Most debt taken out by householders is secured debt, there does
not seem to be major vulnerability there, if there is no dramatic
move in house prices. There are problems with unsecured debt.
Q64 Mr Newmark: I want just to pick
up on something you said on your May Report. You said: "The
flow of insolvencies in the first quarter is equivalent to one-fifth
of 1% of the adult population getting into trouble . . . "
and that is an annualised rate. To me, that would seem a red flag,
notwithstanding the rates they have been on in the US, and I want
to get onto that in a minute; are you saying that is not really
a cause of concern to you?
Mr King: No. Let us not use words
like `concern', let me try to talk about the impact on numbers.
The number of people who went into insolvency last year and the
rate in the first quarter of this year is 0.2% of the adult population.
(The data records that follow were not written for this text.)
/-! ### The groups of an entry on a running port, while no port waits (R38, R52) -/

/-- The port as an apply of entry `e` leaves it before its chain is trimmed (R38, R52, R86). -/
def Port.taken (x : Port) (e : Profile) : Port := (paused (x.closed.takeProfile e)).enterSoft

theorem Port.enterSoft_eq (x : Port) :
    x.enterSoft = { x with engine := { x.engine with pendingFlow := x.enterSoft.engine.pendingFlow } } := by
  unfold Port.enterSoft
  split <;> rfl

theorem Port.taken_moved (x : Port) (e : Profile) : x.taken e = (x.closed.takeProfile e).movedAs (x.taken e) := by
  refine Port.movedAs_trans (paused_moved _) ?_
  rw [Port.taken, Port.enterSoft_eq]
  rfl

theorem AccountFalls.of_taken {x y : Port} {e : Profile} (h : AccountFalls (x.taken e) y) :
    y = (x.closed.takeProfile e).movedAs y := Port.movedAs_trans (x.taken_moved e) h.moved

/-- What `takeGroups` has done before presence may act, while no port waits for a cell. -/
structure GroupsTaken (p : PortNo) (e : Profile) (s t : Part) : Prop where
  port : AccountFalls ((s.port p).taken e) (t.port p)
  others : ∀ q, q ≠ p → PortKept (s.port q) (t.port q)
  memory : t.mem = s.mem
  sessions : t.sessions = s.sessions
  slots : t.slots = s.slots
  formed : t.formed = s.formed
  queues : t.queues = s.queues
  within : t.chainCells p ≤ e.historyLimit
  untrimmed : s.chainCells p ≤ e.historyLimit → t.port p = (s.port p).taken e

/-- The part whose port p has taken the entry and whose chain is still to be trimmed. -/
def Part.entryTaken (s : Part) (p : PortNo) (e : Profile) : Part :=
  (closeBlock p .portEvent s).setPort p ((s.port p).taken e)

theorem entryTaken_same (p : PortNo) (e : Profile) (s : Part) : SameButNotices (s.entryTaken p e)
    ((evalPause p ((closeBlock p .portEvent s).modPort p fun x => x.takeProfile e)).modPort p Port.enterSoft) := by
  have h := (evalPause_same p ((closeBlock p .portEvent s).modPort p fun x => x.takeProfile e)).modPort p Port.enterSoft
  simpa only [Part.modPort_modPort, Part.modPort_eq, Part.setPort_setPort, Part.port_setPort_self, closeBlock_port,
    Part.entryTaken, Port.taken] using h

theorem entryTaken_fields (p : PortNo) (e : Profile) (s : Part) :
    (s.entryTaken p e).mem = s.mem ∧ (s.entryTaken p e).waitList = s.waitList ∧ (s.entryTaken p e).sessions = s.sessions ∧
    (s.entryTaken p e).slots = s.slots ∧ (s.entryTaken p e).formed = s.formed ∧ (s.entryTaken p e).queues = s.queues := by
  unfold Part.entryTaken
  rw [closeBlock_eq]
  exact ⟨rfl, rfl, rfl, rfl, rfl, rfl⟩

theorem taken_profile (x : Port) (e : Profile) : (x.taken e).profile = e := by rw [Port.taken_moved]; rfl
theorem taken_chain (x : Port) (e : Profile) : (x.taken e).chain = x.chain := by
  rw [Port.taken, Port.enterSoft_eq]
  exact (paused_chain _).trans (by rw [Port.closed_eq]; rfl)

/-- The groups of an entry taken, and presence still to act (R52). -/
theorem groupsTaken (p : PortNo) (e : Profile) {s : Part} (hw : s.waitList = []) :
    ∃ t, GroupsTaken p e s t ∧
      takeGroups p e s = if (t.port p).presence && (t.port p).portState != .localHold then enterLocalHold p t else t := by
  obtain ⟨s2, hs2⟩ : ∃ s2, (evalPause p ((closeBlock p .portEvent s).modPort p fun x => x.takeProfile e)).modPort p
    Port.enterSoft = s2 := ⟨_, rfl⟩
  have same : SameButNotices (s.entryTaken p e) s2 := hs2 ▸ entryTaken_same p e s
  obtain ⟨hmem, hwait, hsess, hslots, hformed, hqueues⟩ := entryTaken_fields p e s
  have hport : s2.port p = (s.port p).taken e := (same.port p).trans (Part.port_setPort_self _ p _)
  have hother (q : PortNo) (h : q ≠ p) : s2.port q = s.port q :=
    (same.port q).trans ((Part.port_setPort_ne _ p q _ h.symm).trans (closeBlock_port_ne _ s h))
  have hw2 : s2.waitList = [] := (same.waitList.trans hwait).trans hw
  have hcells : s2.chainCells p = s.chainCells p := by
    refine Part.chainCells_congr (by rw [hport, taken_chain]) fun k => ?_
    rw [← closeBlock_blockCells p .portEvent s k]
    simp only [Part.blockCells, same.block]
    rfl
  have ht := trimChain_trimmed p hw2
  have huntrimmed : s.chainCells p ≤ e.historyLimit → trimChain p s2 = s2 := fun hl =>
    trimLoop_of_within _ (by rw [hcells, hport, taken_profile]; exact hl)
  have e1 : takeGroups p e s = let u := settleWalks (retryPort p (trimChain p s2))
      if (u.port p).presence && (u.port p).portState != .localHold then enterLocalHold p u else u := by
    subst hs2
    rfl
  generalize trimChain p s2 = t at ht huntrimmed e1
  rw [retryPort_of_none_waits p ht.waitList, settleWalks_of_none_waits ht.waitList] at e1
  refine ⟨{ t with walkDue := false }, ?_, e1⟩
  exact {
    port := hport ▸ ht.falls
    others := fun q h => hother q h ▸ ht.port q
    memory := (ht.memory.trans same.mem).trans hmem
    sessions := (ht.sessions.trans same.sessions).trans hsess
    slots := (ht.slots.trans same.slots).trans hslots
    formed := (ht.formed.trans same.formed).trans hformed
    queues := (ht.queues.trans same.queues).trans hqueues
    within := by
      have := ht.within
      rwa [hport, taken_profile] at this
    untrimmed := fun hl => (congrArg (fun u => Part.port u p) (huntrimmed hl)).trans hport }

/-! ### Presence that asserts on a running port (R57) -/

/-- What `enterLocalHold` brings, on a port not in RECONFIG. -/
structure LocalHoldEntered (p : PortNo) (s t : Part) : Prop where
  port : t.port p = takenOver (s.ownerOf p).isSome (s.port p)
  others : ∀ q, q ≠ p → t.port q = s.port q
  session : ∀ n, t.session n = if s.ownerOf p = some n then { s.session n with role := .observer } else s.session n
  memory : t.mem = s.mem
  queues : t.queues = s.queues
  blocks : t.blocks = s.blocks
  noSignal : (s.port p).signal = none → t.slots = s.slots ∧ t.formed = s.formed
  aborted : ∀ g h, (s.port p).signal = some g → s.slot g.slot = .reserved h →
    t.slots = s.slots.set g.slot (.formed h .aborted g.data) ∧ t.formed = s.formed ++ [g.slot]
Since the insolvency arrangements now mean that people come out
of insolvency after a year, there is not that much difference
between that figure and the total stock.
Q65 Mr Newmark: The trend itself
does not look good, or does it, you tell me? I am just taking
what you have said here, that is all I am doing.
Mr King: I am taking the 0.2%
figure as well and I am trying to explain to you why a 0.2% figure,
to me, does seem to be large relative to what I would expect to
be the number of people getting into serious financial difficulty.
I am not going to pretend to you that 0.2% of the adult population
who get into trouble with unsecured debt is likely to have a major
impact on the path of total, aggregate consumer spending in the
economy. I am not making any judgments about it. I am saying that
just as a description of the facts.
Q66 Mr Newmark: You have pointed
to the higher level of personal insolvencies in the US as sort
of a benchmark to say that, insolvencies, what is going on in
the UK potentially is sustainable. Has the Bank done any sort
of cost-crunching analysis to compare the different systems and
to ascertain the effects, and are we undergoing a cultural shift
to creating behaviour with our consumers similar to the US?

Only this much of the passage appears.